- Episode no.: Season 1 Episode 2
- Directed by: Jeffrey Reiner
- Written by: Jason Katims
- Cinematography by: David Boyd
- Editing by: Peter B. Ellis
- Original release date: October 10, 2006
- Running time: 43 minutes

Guest appearance
- Walter Perez as Bobby "Bull" Reyes;

Episode chronology
| ← Previous "Pilot" | Next → "Wind Sprints" |
- Friday Night Lights (season 1)

= Eyes Wide Open (Friday Night Lights) =

"Eyes Wide Open" is the second episode of the first season of the American sports drama television series Friday Night Lights, inspired by the 1990 nonfiction book by H. G. Bissinger. The episode was written by executive producer Jason Katims and directed by co-executive producer Jeffrey Reiner. It originally aired on NBC on October 10, 2006.

The series is set in the fictional town of Dillon, a small, close-knit community in rural West Texas. It follows a high school football team, the Dillon Panthers. It features a set of characters, primarily connected to Coach Eric Taylor, his wife Tami, and their daughter Julie. In the episode, Eric feels the pressure of continuing the season without Jason, while the latter receives heartbreaking news.
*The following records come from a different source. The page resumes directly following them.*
-- ==== Sys2Proof/Machine/Dispatch.lean ====
section
/-! DEFINITION. Machine/Dispatch.lean: one arm per command, each one direct call of that command's meaning. -/

namespace Sys2Proof.Machine

open Sys2Proof
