-- ==== Sys2Proof/Certificates/Slice0/Obligations.lean ====
section
/-! DEFINITION. Certificates/Slice0/Obligations.lean: what is claimed of the hub, one definition per statement. `exec` answers a
command's effect on everything but the queue; `under` and `queued` say what of the state found it leaves as it was. -/

open Sys2Proof Sys2Proof.Machine


/-- A step takes the command at the front of the queue and answers what exec answers with the queue's rest. -/
def Obligations.StepRunsTheFrontCommand : Prop :=
  ∀ (c : Instr) (rest : List Instr) (s : State), step { s with pending := c :: rest } = exec c { s with pending := rest }

/-- With no command waiting a step counts one TBS cycle and changes nothing else (the model's choice, log 3, DESIGN CHOICE). -/
def Obligations.AnEmptyQueueCountsOneCycle : Prop :=
  ∀ s : State, s.pending = [] → step s = .next { s with time := s.time + 1 }

/-- State.reset: auxiliary power on, main power off, every register at its reset value, nothing stored, nothing waiting. -/
def Obligations.ResetIsAHubWithoutMainPower : Prop :=
  State.reset.on = false ∧ unpowered State.reset ∧ State.reset.pending = [] ∧ State.reset.sup.aux = true ∧ State.reset.sup.stopped = false
  ∧ (∀ a : Nat, State.reset.reg a = regReset a) ∧ (∀ a : Nat, Memory.read State.reset.mem a = 0 ∧ Memory.read State.reset.resv a = 0)
  ∧ (∀ n : Nat, (tenantGet State.reset n).state = .off ∧ (ldGet State.reset n).state = .off)

/-- Every step answers a next state, and takes exactly the front command off the queue. -/
def Obligations.EveryStepTakesOneCommand : Prop :=
  ∀ s : State, ∃ t, step s = .next t ∧ t.pending = s.pending.tail

/-- No command outside the start, power, register, Cellar, key and SPDM commands writes the supervisor. -/
def Obligations.HubCommandsLeaveTheSupervisor : Prop :=
  ∀ (c : Instr) (s : State), reachesSup c = false → ∃ t, exec c s = .next t ∧ t.sup = s.sup

/-- Without main power every command but the power stage's, the sideband's and the test access port's changes nothing. -/
def Obligations.WithoutMainPowerTheHubIsStill : Prop :=
  ∀ (c : Instr) (s : State), s.on = false → ungated c = false → ∃ t, exec c s = .next t ∧ (t = s ∨ t = { s with out := .sideband (natLe 1 St.power) :: s.out })

/-- Every step keeps: a hub without main power holds nothing outside the AON domain, the Cellar and what was sent. -/
def Obligations.AnUnpoweredHubHoldsNothing : Prop :=
  ∀ s t : State, (s.on = false → unpowered s) → step s = .next t → (t.on = false → unpowered t)

/-- A byte-path store to a SHADOWED tile completes with E_BUSY and changes nothing. -/
def Obligations.ByteStoresToShadowedTilesAreBusy : Prop :=
  ∀ (s : State) (t off ten key : Nat) (d : List Byte), (tileGet s t).state = .shadowed → byteStore s t off d ten key = (St.busy, s)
According to Nielsen Media Research, the episode was seen by an estimated 5.87 million household viewers and gained a 2.1 ratings share among adults aged 18–49. The episode received near critical acclaim, with critics complimenting the performances and character development. Many felt that the episode was a strong follow-up to the pilot.

==Plot==
Dillon joins in prayer for Jason (Scott Porter), whose injury will make him miss an entire month at the very least. Buddy (Brad Leland) confides in Eric (Kyle Chandler) his reservations on Matt (Zach Gilford), who will replace him as the team's quarterback.
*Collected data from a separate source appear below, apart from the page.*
/-! ### sensorSet -/

@[simp] theorem sensorSet_pending (i : Nat) (x : Sensor) : (sensorSet s i x).pending = s.pending := rfl
@[simp] theorem sensorSet_time (i : Nat) (x : Sensor) : (sensorSet s i x).time = s.time := rfl
@[simp] theorem sensorSet_free (i : Nat) (x : Sensor) : (sensorSet s i x).free = s.free := rfl
@[simp] theorem sensorSet_regs (i : Nat) (x : Sensor) : (sensorSet s i x).regs = s.regs := rfl
@[simp] theorem sensorSet_mem (i : Nat) (x : Sensor) : (sensorSet s i x).mem = s.mem := rfl
@[simp] theorem sensorSet_resv (i : Nat) (x : Sensor) : (sensorSet s i x).resv = s.resv := rfl
@[simp] theorem sensorSet_out (i : Nat) (x : Sensor) : (sensorSet s i x).out = s.out := rfl
@[simp] theorem sensorSet_sup (i : Nat) (x : Sensor) : (sensorSet s i x).sup = s.sup := rfl
@[simp] theorem sensorSet_tk (i : Nat) (x : Sensor) : (sensorSet s i x).tk = s.tk := rfl
@[simp] theorem sensorSet_seq (i : Nat) (x : Sensor) : (sensorSet s i x).seq = s.seq := rfl
@[simp] theorem sensorSet_st (i : Nat) (x : Sensor) : (sensorSet s i x).st = s.st := rfl
@[simp] theorem sensorSet_fab (i : Nat) (x : Sensor) : (sensorSet s i x).fab = s.fab := rfl
@[simp] theorem sensorSet_xlt (i : Nat) (x : Sensor) : (sensorSet s i x).xlt = s.xlt := rfl
@[simp] theorem sensorSet_host (i : Nat) (x : Sensor) : (sensorSet s i x).host = s.host := rfl
@[simp] theorem sensorSet_reqs (i : Nat) (x : Sensor) : (sensorSet s i x).reqs = s.reqs := rfl
@[simp] theorem sensorSet_nextReq (i : Nat) (x : Sensor) : (sensorSet s i x).nextReq = s.nextReq := rfl
@[simp] theorem sensorSet_coh (i : Nat) (x : Sensor) : (sensorSet s i x).coh = s.coh := rfl
@[simp] theorem sensorSet_ext (i : Nat) (x : Sensor) : (sensorSet s i x).ext = s.ext := rfl
@[simp] theorem sensorSet_chrn (i : Nat) (x : Sensor) : (sensorSet s i x).chrn = s.chrn := rfl
@[simp] theorem sensorSet_herd (i : Nat) (x : Sensor) : (sensorSet s i x).herd = s.herd := rfl
@[simp] theorem sensorSet_hnd (i : Nat) (x : Sensor) : (sensorSet s i x).hnd = s.hnd := rfl

/-! ### cohSet -/

@[simp] theorem cohSet_pending (c : Coh) : (cohSet s c).pending = s.pending := rfl
@[simp] theorem cohSet_time (c : Coh) : (cohSet s c).time = s.time := rfl
@[simp] theorem cohSet_free (c : Coh) : (cohSet s c).free = s.free := rfl
@[simp] theorem cohSet_regs (c : Coh) : (cohSet s c).regs = s.regs := rfl
@[simp] theorem cohSet_mem (c : Coh) : (cohSet s c).mem = s.mem := rfl
@[simp] theorem cohSet_resv (c : Coh) : (cohSet s c).resv = s.resv := rfl
@[simp] theorem cohSet_out (c : Coh) : (cohSet s c).out = s.out := rfl
@[simp] theorem cohSet_sup (c : Coh) : (cohSet s c).sup = s.sup := rfl
@[simp] theorem cohSet_tk (c : Coh) : (cohSet s c).tk = s.tk := rfl
@[simp] theorem cohSet_seq (c : Coh) : (cohSet s c).seq = s.seq := rfl
@[simp] theorem cohSet_st (c : Coh) : (cohSet s c).st = s.st := rfl
@[simp] theorem cohSet_fab (c : Coh) : (cohSet s c).fab = s.fab := rfl
@[simp] theorem cohSet_xlt (c : Coh) : (cohSet s c).xlt = s.xlt := rfl
@[simp] theorem cohSet_host (c : Coh) : (cohSet s c).host = s.host := rfl
@[simp] theorem cohSet_damp (c : Coh) : (cohSet s c).damp = s.damp := rfl
@[simp] theorem cohSet_reqs (c : Coh) : (cohSet s c).reqs = s.reqs := rfl
@[simp] theorem cohSet_nextReq (c : Coh) : (cohSet s c).nextReq = s.nextReq := rfl
@[simp] theorem cohSet_ext (c : Coh) : (cohSet s c).ext = s.ext := rfl
@[simp] theorem cohSet_chrn (c : Coh) : (cohSet s c).chrn = s.chrn := rfl
@[simp] theorem cohSet_herd (c : Coh) : (cohSet s c).herd = s.herd := rfl
@[simp] theorem cohSet_hnd (c : Coh) : (cohSet s c).hnd = s.hnd := rfl

/-! ### dirSet -/

@[simp] theorem dirSet_pending (l : Nat) (e : DirE) : (dirSet s l e).pending = s.pending := rfl
@[simp] theorem dirSet_time (l : Nat) (e : DirE) : (dirSet s l e).time = s.time := rfl
@[simp] theorem dirSet_free (l : Nat) (e : DirE) : (dirSet s l e).free = s.free := rfl
@[simp] theorem dirSet_regs (l : Nat) (e : DirE) : (dirSet s l e).regs = s.regs := rfl
@[simp] theorem dirSet_mem (l : Nat) (e : DirE) : (dirSet s l e).mem = s.mem := rfl
@[simp] theorem dirSet_resv (l : Nat) (e : DirE) : (dirSet s l e).resv = s.resv := rfl
@[simp] theorem dirSet_out (l : Nat) (e : DirE) : (dirSet s l e).out = s.out := rfl
@[simp] theorem dirSet_sup (l : Nat) (e : DirE) : (dirSet s l e).sup = s.sup := rfl
@[simp] theorem dirSet_tk (l : Nat) (e : DirE) : (dirSet s l e).tk = s.tk := rfl
@[simp] theorem dirSet_seq (l : Nat) (e : DirE) : (dirSet s l e).seq = s.seq := rfl
@[simp] theorem dirSet_st (l : Nat) (e : DirE) : (dirSet s l e).st = s.st := rfl
@[simp] theorem dirSet_fab (l : Nat) (e : DirE) : (dirSet s l e).fab = s.fab := rfl
@[simp] theorem dirSet_xlt (l : Nat) (e : DirE) : (dirSet s l e).xlt = s.xlt := rfl
@[simp] theorem dirSet_host (l : Nat) (e : DirE) : (dirSet s l e).host = s.host := rfl
@[simp] theorem dirSet_damp (l : Nat) (e : DirE) : (dirSet s l e).damp = s.damp := rfl
@[simp] theorem dirSet_reqs (l : Nat) (e : DirE) : (dirSet s l e).reqs = s.reqs := rfl
@[simp] theorem dirSet_nextReq (l : Nat) (e : DirE) : (dirSet s l e).nextReq = s.nextReq := rfl
@[simp] theorem dirSet_ext (l : Nat) (e : DirE) : (dirSet s l e).ext = s.ext := rfl
@[simp] theorem dirSet_chrn (l : Nat) (e : DirE) : (dirSet s l e).chrn = s.chrn := rfl
@[simp] theorem dirSet_herd (l : Nat) (e : DirE) : (dirSet s l e).herd = s.herd := rfl
@[simp] theorem dirSet_hnd (l : Nat) (e : DirE) : (dirSet s l e).hnd = s.hnd := rfl

/-! ### extSet -/

@[simp] theorem extSet_pending (i : Nat) (x : Ext) : (extSet s i x).pending = s.pending := rfl
@[simp] theorem extSet_time (i : Nat) (x : Ext) : (extSet s i x).time = s.time := rfl
@[simp] theorem extSet_free (i : Nat) (x : Ext) : (extSet s i x).free = s.free := rfl
@[simp] theorem extSet_regs (i : Nat) (x : Ext) : (extSet s i x).regs = s.regs := rfl
@[simp] theorem extSet_mem (i : Nat) (x : Ext) : (extSet s i x).mem = s.mem := rfl
@[simp] theorem extSet_resv (i : Nat) (x : Ext) : (extSet s i x).resv = s.resv := rfl
@[simp] theorem extSet_out (i : Nat) (x : Ext) : (extSet s i x).out = s.out := rfl
@[simp] theorem extSet_sup (i : Nat) (x : Ext) : (extSet s i x).sup = s.sup := rfl
@[simp] theorem extSet_tk (i : Nat) (x : Ext) : (extSet s i x).tk = s.tk := rfl
@[simp] theorem extSet_seq (i : Nat) (x : Ext) : (extSet s i x).seq = s.seq := rfl
@[simp] theorem extSet_st (i : Nat) (x : Ext) : (extSet s i x).st = s.st := rfl
@[simp] theorem extSet_fab (i : Nat) (x : Ext) : (extSet s i x).fab = s.fab := rfl
@[simp] theorem extSet_xlt (i : Nat) (x : Ext) : (extSet s i x).xlt = s.xlt := rfl
@[simp] theorem extSet_host (i : Nat) (x : Ext) : (extSet s i x).host = s.host := rfl
@[simp] theorem extSet_damp (i : Nat) (x : Ext) : (extSet s i x).damp = s.damp := rfl
@[simp] theorem extSet_reqs (i : Nat) (x : Ext) : (extSet s i x).reqs = s.reqs := rfl
@[simp] theorem extSet_nextReq (i : Nat) (x : Ext) : (extSet s i x).nextReq = s.nextReq := rfl
@[simp] theorem extSet_coh (i : Nat) (x : Ext) : (extSet s i x).coh = s.coh := rfl
@[simp] theorem extSet_chrn (i : Nat) (x : Ext) : (extSet s i x).chrn = s.chrn := rfl
@[simp] theorem extSet_herd (i : Nat) (x : Ext) : (extSet s i x).herd = s.herd := rfl
@[simp] theorem extSet_hnd (i : Nat) (x : Ext) : (extSet s i x).hnd = s.hnd := rfl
Matt fails to impress during training, and Eric's concerns arise. Based on a comment by Landry (Jesse Plemons), Matt tells a reporter that his comparisons to Jason wouldn't matter, viewing Jason as the Red Hot Chili Peppers. Jason's absence also causes conflict in the team, with Tim (Taylor Kitsch) almost getting into a fight with Smash (Gaius Charles) after the latter takes Jason's place at the local fast food restaurant. That night, Tami (Connie Britton) tells Eric that she has taken a job at the high school as the new guidance counselor in order to pay their debts, although Eric is not delighted with the fact that she took it without talking with him. Eric then takes a phone call from Jason's doctor.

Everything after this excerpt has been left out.